*** Source material ***

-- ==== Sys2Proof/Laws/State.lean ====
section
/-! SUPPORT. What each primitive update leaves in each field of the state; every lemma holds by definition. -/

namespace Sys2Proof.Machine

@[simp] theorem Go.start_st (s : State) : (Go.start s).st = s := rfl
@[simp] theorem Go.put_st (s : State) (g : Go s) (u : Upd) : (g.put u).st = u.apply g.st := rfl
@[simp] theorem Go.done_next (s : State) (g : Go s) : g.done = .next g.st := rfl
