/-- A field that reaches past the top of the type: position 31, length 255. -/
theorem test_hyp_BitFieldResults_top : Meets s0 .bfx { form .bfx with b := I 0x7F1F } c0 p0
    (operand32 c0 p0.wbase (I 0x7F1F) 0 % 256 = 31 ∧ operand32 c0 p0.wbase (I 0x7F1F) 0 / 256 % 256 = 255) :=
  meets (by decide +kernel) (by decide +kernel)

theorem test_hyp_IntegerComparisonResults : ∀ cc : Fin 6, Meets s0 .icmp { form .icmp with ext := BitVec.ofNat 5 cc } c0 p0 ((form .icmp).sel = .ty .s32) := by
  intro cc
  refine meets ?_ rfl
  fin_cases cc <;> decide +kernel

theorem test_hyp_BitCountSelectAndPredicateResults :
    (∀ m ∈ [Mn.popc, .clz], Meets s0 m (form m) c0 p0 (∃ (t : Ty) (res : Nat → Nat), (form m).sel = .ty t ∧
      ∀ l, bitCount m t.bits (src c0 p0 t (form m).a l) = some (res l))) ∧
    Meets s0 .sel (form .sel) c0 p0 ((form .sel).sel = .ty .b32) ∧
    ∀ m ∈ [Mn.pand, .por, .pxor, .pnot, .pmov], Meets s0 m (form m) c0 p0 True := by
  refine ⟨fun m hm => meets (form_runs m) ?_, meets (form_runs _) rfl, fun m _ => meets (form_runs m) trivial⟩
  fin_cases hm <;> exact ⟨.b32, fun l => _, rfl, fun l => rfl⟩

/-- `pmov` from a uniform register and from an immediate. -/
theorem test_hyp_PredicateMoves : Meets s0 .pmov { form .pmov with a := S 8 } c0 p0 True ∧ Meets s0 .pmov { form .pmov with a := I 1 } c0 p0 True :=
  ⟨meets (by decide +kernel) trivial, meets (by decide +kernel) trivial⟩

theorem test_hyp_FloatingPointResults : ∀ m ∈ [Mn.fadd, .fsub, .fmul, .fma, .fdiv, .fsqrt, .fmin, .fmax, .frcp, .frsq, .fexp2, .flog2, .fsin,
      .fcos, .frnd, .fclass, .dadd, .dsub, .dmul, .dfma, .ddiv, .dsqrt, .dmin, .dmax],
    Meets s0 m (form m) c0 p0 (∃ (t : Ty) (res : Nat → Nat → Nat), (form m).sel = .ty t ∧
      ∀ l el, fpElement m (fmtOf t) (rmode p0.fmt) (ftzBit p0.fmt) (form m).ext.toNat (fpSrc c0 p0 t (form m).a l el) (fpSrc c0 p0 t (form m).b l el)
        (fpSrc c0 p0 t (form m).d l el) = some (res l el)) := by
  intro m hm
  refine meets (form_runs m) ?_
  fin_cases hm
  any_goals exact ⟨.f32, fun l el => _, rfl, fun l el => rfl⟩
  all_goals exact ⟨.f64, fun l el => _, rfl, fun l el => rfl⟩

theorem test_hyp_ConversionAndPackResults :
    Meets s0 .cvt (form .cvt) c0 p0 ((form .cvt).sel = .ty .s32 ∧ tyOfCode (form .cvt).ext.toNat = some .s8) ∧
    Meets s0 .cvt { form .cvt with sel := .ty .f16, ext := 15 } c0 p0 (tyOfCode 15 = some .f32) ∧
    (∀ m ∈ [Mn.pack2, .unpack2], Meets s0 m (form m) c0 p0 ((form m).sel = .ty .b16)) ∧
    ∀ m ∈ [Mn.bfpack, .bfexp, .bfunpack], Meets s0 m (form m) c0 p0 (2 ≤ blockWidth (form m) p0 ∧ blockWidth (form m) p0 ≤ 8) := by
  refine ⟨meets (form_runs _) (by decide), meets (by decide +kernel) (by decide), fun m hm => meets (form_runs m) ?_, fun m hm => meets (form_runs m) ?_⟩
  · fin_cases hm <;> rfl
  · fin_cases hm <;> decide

*** End of Source material ***

Read through the entries above, and wherever a line holds the string "toNat", copy it.

      ∀ l el, fpElement m (fmtOf t) (rmode p0.fmt) (ftzBit p0.fmt) (form m).ext.toNat (fpSrc c0 p0 t (form m).a l el) (fpSrc c0 p0 t (form m).b l el)
    Meets s0 .cvt (form .cvt) c0 p0 ((form .cvt).sel = .ty .s32 ∧ tyOfCode (form .cvt).ext.toNat = some .s8) ∧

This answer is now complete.